---------- INPUT RECORDS ----------

-- ==== Sys2Proof/WellFormed.lean ====
section
/-! DEFINITION. Which commands are well formed: every used field's span ends at slot 31 or below (R303). -/

namespace Sys2Proof

/-- A used field with span `k` must satisfy `field + k - 1 ≤ 31` (R303). -/
def spanFits (field : SlotNo) (k : Nat) : Bool := field.toNat + k ≤ 32

/-- The used fields of a command with their spans, in the order RD, RA, RB, RC (R310). -/
def Instr.spans : Instr → List (SlotNo × Nat)
  | .nop => []
  | .vadd rd ra rb _ => [(rd, 1), (ra, 1), (rb, 1)]
  | .vsub rd ra rb _ => [(rd, 1), (ra, 1), (rb, 1)]
  | .vmul rd ra rb _ => [(rd, 2), (ra, 1), (rb, 1)]
  | .vsqr rd ra _ => [(rd, 2), (ra, 1)]
  | .vshl1 rd ra _ => [(rd, 1), (ra, 1)]
  | .vshr1 rd ra _ => [(rd, 1), (ra, 1)]
  | .vcmp ra rb _ => [(ra, 1), (rb, 1)]
  | .vbitlen rd ra _ => [(rd, 1), (ra, 1)]
  | .vtst ra _ => [(ra, 1)]
  | .vsel rd ra rb rc _ => [(rd, 1), (ra, 1), (rb, 1), (rc, 1)]
  | .vmov rd ra => [(rd, 1), (ra, 1)]
  | .madd rd ra rb _ => [(rd, 1), (ra, 1), (rb, 1)]
  | .msub rd ra rb _ => [(rd, 1), (ra, 1), (rb, 1)]
  | .mmul rd ra rb _ => [(rd, 1), (ra, 1), (rb, 1)]
  | .msqr rd ra _ => [(rd, 1), (ra, 1)]
  | .minv rd ra _ => [(rd, 1), (ra, 1)]
  | .msqrt rd ra => [(rd, 1), (ra, 1)]
  | .mred rd ra _ => [(rd, 1), (ra, 2)]
  | .mmont rd ra rb _ => [(rd, 1), (ra, 1), (rb, 1)]
  | .mtom rd ra _ => [(rd, 1), (ra, 1)]
  | .mfromm rd ra _ => [(rd, 1), (ra, 1)]
  | .a2j rd ra => [(rd, 3), (ra, 2)]
  | .a2jz rd ra rb => [(rd, 3), (ra, 2), (rb, 1)]
  | .j2a rd ra => [(rd, 2), (ra, 3)]
  | .pdbl rd ra => [(rd, 3), (ra, 3)]
  | .padd rd ra rb => [(rd, 3), (ra, 3), (rb, 2)]
  | .jadd rd ra rb => [(rd, 3), (ra, 3), (rb, 3)]
  | .pneg rd ra => [(rd, 2), (ra, 2)]
  | .pchk ra => [(ra, 2)]
  | .smul rd ra rb => [(rd, 2), (ra, 2), (rb, 1)]
  | .keygen rd => [(rd, 3)]
  | .pubkey rd ra => [(rd, 2), (ra, 1)]
  | .ecdh rd ra rb => [(rd, 1), (ra, 2), (rb, 1)]
  | .sign rd ra => [(rd, 2), (ra, 1)]
  | .signk rd ra rb => [(rd, 2), (ra, 1), (rb, 1)]
  | .verify ra rb => [(ra, 2), (rb, 2)]
  | .compress rd ra => [(rd, 2), (ra, 2)]
  | .decompress rd ra => [(rd, 2), (ra, 2)]

/-- A command is well formed when every used field's span fits (R303). A span that would pass slot 31 is an operand
error, and spans do not wrap (R102): the machine completes such a command with ERR_OPERAND. -/
def Instr.wf (i : Instr) : Bool := i.spans.all fun fk => spanFits fk.1 fk.2

end Sys2Proof
end

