-- ==== Sys2Proof/Machine/Layout.lean ====
section
/-! DEFINITION. The external byte layouts of R230 and R231: a contract of the surrounding software, beside the machine (R7).
The block exchanges integers in slots; these functions say what bytes a host makes of them (log 18). -/

namespace Sys2Proof.Layout

/-- Byte string of a layout. -/
abbrev Bytes := List (BitVec 8)

/-- An integer in a field of `L` bytes, big-endian and fixed-width; it needs `v < 2^(8·L)` (R231). -/
def fieldBytes (L v : Nat) : Option Bytes :=
  if v < 2 ^ (8 * L) then some ((List.range L).map fun i => BitVec.ofNat 8 (v / 256 ^ (L - 1 - i))) else none

/-- The integer of a field, `int_be` of its bytes (R13, R231). -/
def fieldInt (bs : Bytes) : Nat := bs.foldl (fun acc b => acc * 256 + b.toNat) 0

/-- Private key `d`: `NBn` bytes (R230). -/
def privateKey (c : Curve) (d : Nat) : Option Bytes := fieldBytes c.nbn d

/-- Uncompressed public key: `x ‖ y`, each `NBp` bytes (R230). -/
def publicKey (c : Curve) (x y : Nat) : Option Bytes := do
  let bx ← fieldBytes c.nbp x
  let by' ← fieldBytes c.nbp y
  pure (bx ++ by')

/-- The prefix byte of a compressed public key: 0x02 if `y` is even and 0x03 if `y` is odd (R230). -/
def prefixByte (y : Nat) : BitVec 8 := if y % 2 = 0 then 0x02 else 0x03

/-- Compressed public key of `(x, y)`: the prefix byte, then `x` in `NBp` bytes (R230). -/
def compressedKey (c : Curve) (x y : Nat) : Option Bytes := do
  let bx ← fieldBytes c.nbp x
  pure (prefixByte y :: bx)

/-- Signature: `r ‖ s`, each `NBp` bytes (R230, C2). -/
def signature (c : Curve) (r s : Nat) : Option Bytes := do
  let br ← fieldBytes c.nbp r
  let bs ← fieldBytes c.nbp s
  pure (br ++ bs)

/-- Shared secret: `x` in `NBp` bytes (R230). -/
def sharedSecret (c : Curve) (x : Nat) : Option Bytes := fieldBytes c.nbp x

end Sys2Proof.Layout
end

----------

Take the stretch of lines above from the one containing "[(rd, 2), (ra, 3)]" through the one containing "The block exchanges" and repeat it exactly, adding no other line.

PROBLEM SOLUTION:
  | .j2a rd ra => [(rd, 2), (ra, 3)]
  | .pdbl rd ra => [(rd, 3), (ra, 3)]
  | .padd rd ra rb => [(rd, 3), (ra, 3), (rb, 2)]
  | .jadd rd ra rb => [(rd, 3), (ra, 3), (rb, 3)]
  | .pneg rd ra => [(rd, 2), (ra, 2)]
  | .pchk ra => [(ra, 2)]
  | .smul rd ra rb => [(rd, 2), (ra, 2), (rb, 1)]
  | .keygen rd => [(rd, 3)]
  | .pubkey rd ra => [(rd, 2), (ra, 1)]
  | .ecdh rd ra rb => [(rd, 1), (ra, 2), (rb, 1)]
  | .sign rd ra => [(rd, 2), (ra, 1)]
  | .signk rd ra rb => [(rd, 2), (ra, 1), (rb, 1)]
  | .verify ra rb => [(ra, 2), (rb, 2)]
  | .compress rd ra => [(rd, 2), (ra, 2)]
  | .decompress rd ra => [(rd, 2), (ra, 2)]

/-- A command is well formed when every used field's span fits (R303). A span that would pass slot 31 is an operand
error, and spans do not wrap (R102): the machine completes such a command with ERR_OPERAND. -/
def Instr.wf (i : Instr) : Bool := i.spans.all fun fk => spanFits fk.1 fk.2

end Sys2Proof
end

-- ==== Sys2Proof/Machine/Layout.lean ====
section
/-! DEFINITION. The external byte layouts of R230 and R231: a contract of the surrounding software, beside the machine (R7).
The block exchanges integers in slots; these functions say what bytes a host makes of them (log 18). -/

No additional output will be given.